REQUIREMENT
Return exactly the lines that run from the one with "else (⟨fmt, .zero" to the last line of the entries below, both included, and nothing else.

**********

/-- R214: component 0 takes the norm, the others zero bits. -/
def execVnorm (h : Hdr) (f : F3) (s : State) : Out :=
  let fmt := f.fmt.toNat
  let w := fmtWidth fmt
  vRounds h s f 6 6 w [f.b] fun x =>
    let t := x.rtab (f.d.toNat % 4)
    let d := tDim t
    (chunks d (4096 / w / d) (vElems w (x.rvec f.b))).zipIdx.flatMap fun (a, j) => (List.range d).map fun k =>
      if k = 0 then algComponent t fmt f.rnd.toNat f.s f.fi f.fo 0 (d * j % 32) a a true
      else (⟨fmt, .zero false, 0, false, false, 0⟩, 0)

end Sys2Proof.Machine
end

**********

ANSWER TO THE PROBLEM
      else (⟨fmt, .zero false, 0, false, false, 0⟩, 0)

end Sys2Proof.Machine
end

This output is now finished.